▼

-- ==== Sys2Proof/Machine/Cache.lean ====
section
/-! DEFINITION. The data cache of a core (spec/09_memory.md R183 to R193) and how a virtual address of one access is reached
(spec/10_isa_memory.md R203, R206; spec/20_faults.md R383, R384). -/

namespace Sys2Proof.Machine

/-- The cached copy of a line under a key. -/
def Core.dfind (v : Core) (ln : Nat) (key : Option Key) : Option DLine := v.dcache.find? fun d => d.line == ln && d.key == key

/-- The cache without the copy of a line under a key; copies under other keys stay. -/
def Core.ddrop (v : Core) (ln : Nat) (key : Option Key) : Core := { v with dcache := v.dcache.filter fun d => !(d.line == ln && d.key == key) }

/-- A cached copy changed in place. -/
def Core.dset (v : Core) (d : DLine) : Core :=
  { v with dcache := v.dcache.map fun e => if e.line == d.line && e.key == d.key then d else e }

/-- The write-back of the dirty bytes of a non-coherent copy (R189): its own request, acknowledged by the home, behind the core's earlier
write-backs of the line (R328). -/
def State.writeback (s : State) (c : CoreId) (k : StrandId) (d : DLine) : State :=
  let pa := s.devnum ++ BitVec.ofNat 46 (128 * d.line)
  (s.updCore c fun v => v.outdate d.line).request
    { kind := .writeback, core := c, strand := k, job := d.job, pa := pa, nc := true, hg := d.hg,
              pln := d.key.isNone, size := 128, line := d.data, mask := d.dirty, w2 := d.poison.setWidth 64, isStore := true,
              after := (s.core c).dirtyOut d.line }

/-- A line installed as the most recently used of its set; the line it displaces is written back if dirty (R183, R189). -/
def State.cacheInstall (s : State) (c : CoreId) (k : StrandId) (d : DLine) : State :=
  let v := s.core c
  let same := fun (x : DLine) => x.line % 32 == d.line % 32
  let mine := v.dcache.filter fun x => same x && !(x.line == d.line && x.key == d.key)
  let out := (mine.drop 3).filter fun x => x.dirty != 0
  let s := s.setCore c { v with dcache := (d :: mine.take 3) ++ v.dcache.filter fun x => !same x }
  out.foldl (fun s x => s.writeback c k x) s

/-- A copy made the most recently used of its set. -/
def Core.dtouch (v : Core) (d : DLine) : Core :=
  { v with dcache := d :: v.dcache.filter fun x => !(x.line == d.line && x.key == d.key) }

/-- A mask of n bytes from an offset of a line. -/
def byteMask (off n : Nat) : BitVec 128 := BitVec.ofNat 128 ((2 ^ n - 1) * 2 ^ off)

/-- A line with the bytes of another where a mask is set. -/
def mergeLine (old new : Line) (mask : BitVec 128) : Line :=
  (List.range 128).foldl (fun l k => if mask.getLsbD k then lineSet l k [new.extractLsb' (8 * k) 8] else l) old

/-! ## Reaching an address -/

/-- How an access of a strand fares up to its target. -/
inductive Reach where
  | at' (t : Target) (leaf : Word)
  /-- It faults with a class of steps 4 (R206). -/
  | bad (cls : Nat)
  /-- Its translation is walked; the strand is held and issues the instruction again. -/
  | walk (s : State)
deriving DecidableEq, Repr

/-- The place of an access of n aligned bytes, with the checks of R170, R171 and R177. A translation that misses holds the strand
while it is walked (R206); a walk that ended in a fault for this access is reported. -/
def State.reach (s : State) (c : CoreId) (k : StrandId) (va : BitVec 48) (n : Nat) (need : Need) : Reach :=
  let t := s.strand c k
  let loc := fun (c' : CoreId) (off : Nat) (leaf : Word) =>
    match s.localCheck c' t.job off n with
    | some cls => Reach.bad cls
    | none => .at' (.loc c' off) leaf
  match windowOf c va with
  | some (c', off) => loc c' off 0
  | none =>
    match lookup (s.core c).dtlb t.job va need with
    | .ok pa leaf =>
      match s.place pa with
      | .inr cls => .bad cls
      | .inl (.loc c' off) => loc c' off leaf
      | .inl x => .at' x leaf
    | _ =>
      match t.walked with
      | some (va', n', f) => if va' = va && n' = need.num then .bad f.cls else .walk (s.push 16 .pageWalk { c := c, k := k, w0 := va.setWidth 64, n := need.num })
      | none => .walk (s.push 16 .pageWalk { c := c, k := k, w0 := va.setWidth 64, n := need.num })

/-- PAGE_WALK of the access that holds a strand (R177). -/
def State.pageWalk (s : State) (c : CoreId) (k : StrandId) (va : BitVec 48) (n : Nat) : State :=
  let need : Need := if n = 2 then .w else if n = 3 then .x else .r
  let (r, s) := s.fill c false (s.strand c k).job va need
  s.updStrand c k fun t =>
    { t with held := .none, walked := match r with | .fault cls => some (va, n, faultAt cls va) | _ => t.walked }

/-- The private scratch of a strand holds n bytes from a virtual address (R208). -/
def State.inScratch (s : State) (c : CoreId) (k : StrandId) (va : BitVec 48) (n : Nat) : Bool :=
  match windowOf c va with
  | some (c', off) =>
    let t := s.strand c k
    decide (c' = c) && decide (2048 * (t.base + t.ntile) ≤ off) && decide (off + n ≤ 2048 * (t.base + t.ntile + t.nscr))
  | none => false

/-! ## The side log (R383, R384) -/

/-- A pending entry of the strand lies in the page of an address: its class. -/
def State.slogPage (s : State) (c : CoreId) (k : StrandId) (va : BitVec 48) : Option Nat :=
  ((s.slogOf c k).find? fun e => e.2.va.toNat / 4096 == va.toNat / 4096).map (·.2.cls)

/-- A pending entry of the strand overlaps n bytes. -/
def State.slogOverlap (s : State) (c : CoreId) (k : StrandId) (va : BitVec 48) (n : Nat) : Bool :=
  (s.slogOf c k).any fun e => decide (e.2.va.toNat < va.toNat + n) && decide (va.toNat < e.2.va.toNat + 2 ^ e.2.sz)

/-- The lowest free entry, and the lowest free block. -/
def Core.slFree (v : Core) : Option Nat := (List.range 64).find? fun i => (Tab.get {} v.slog i).st == 0
def Core.blkFree (v : Core) : Option Nat := (List.range 8).find? fun i => !v.sblkUsed.contains i

/-- A store-class access enters the side log; `quiet` entries lie behind another and send no packet. With AUTOKILL the entry is
discarded, which counts once more in NFAULT (R383), and the strand is killed at its next boundary (R373). None when no entry, or no block for an STB, is free. -/
def State.sideLog (s : State) (c : CoreId) (k : StrandId) (kind sz : Nat) (va : BitVec 48) (data : BitVec 128) (blk : Option (Line × BitVec 16))
    (cls : Nat) (quiet : Bool) : Option State :=
  let v := s.core c
  let t := s.strand c k
  match v.slFree, (if blk.isSome then v.blkFree else some 0) with
  | some i, some b =>
    let kill := !quiet && s.autokill t.job cls
    let e : SlEntry := { kind := kind, strand := k, st := 1, blk := b, sz := sz, va := va, cls := cls, job := t.job, pc := t.pc, data := data,
                         ord := s.nextId, lslot := t.lslot, vt := t.vt, insn := t.insn, ident := t.ident,
                         pois := match blk with | some l => l.2 | none => 0 }
    let s1 := if kill then s else (s.bumpId).updCore c fun v =>
      { v with slog := Tab.put v.slog i e,
               sblk := match blk with | some l => Tab.put v.sblk b l.1 | none => v.sblk,
               sblkUsed := if blk.isSome then v.sblkUsed ++ [b] else v.sblkUsed }
    if quiet then some s1 else
      let p := { s.packet c k (faultAt cls va) with slog := true, sle := BitVec.ofNat 6 i }
      let s2 := (s1.countFault t.job t.lslot t.vt cls (firstWord c k t.pc)).sendPacket p
      some (if kill then (s2.countDiscard t.job t.lslot t.vt).soon .kill { c := c, k := k, t := t.ident, ok := true } else s2)
  | _, _ => none

/-- Classes that a store-class access side-logs (R371). -/
def sideLogged (cls : Nat) : Bool := cls == 3 || cls == 6 || cls == 7 || cls == 8 || cls == 9

end Sys2Proof.Machine
end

▲

◆ **Problem to work on**:
Please transcribe only the lines in the records above running from the line that has "match s.localCheck c' t.job off n with" through the line that has "def State.inScratch (s", both included, exactly as they appear.

◆ **Result of this task**:
    match s.localCheck c' t.job off n with
    | some cls => Reach.bad cls
    | none => .at' (.loc c' off) leaf
  match windowOf c va with
  | some (c', off) => loc c' off 0
  | none =>
    match lookup (s.core c).dtlb t.job va need with
    | .ok pa leaf =>
      match s.place pa with
      | .inr cls => .bad cls
      | .inl (.loc c' off) => loc c' off leaf
      | .inl x => .at' x leaf
    | _ =>
      match t.walked with
      | some (va', n', f) => if va' = va && n' = need.num then .bad f.cls else .walk (s.push 16 .pageWalk { c := c, k := k, w0 := va.setWidth 64, n := need.num })
      | none => .walk (s.push 16 .pageWalk { c := c, k := k, w0 := va.setWidth 64, n := need.num })

/-- PAGE_WALK of the access that holds a strand (R177). -/
def State.pageWalk (s : State) (c : CoreId) (k : StrandId) (va : BitVec 48) (n : Nat) : State :=
  let need : Need := if n = 2 then .w else if n = 3 then .x else .r
  let (r, s) := s.fill c false (s.strand c k).job va need
  s.updStrand c k fun t =>
    { t with held := .none, walked := match r with | .fault cls => some (va, n, faultAt cls va) | _ => t.walked }

/-- The private scratch of a strand holds n bytes from a virtual address (R208). -/
def State.inScratch (s : State) (c : CoreId) (k : StrandId) (va : BitVec 48) (n : Nat) : Bool :=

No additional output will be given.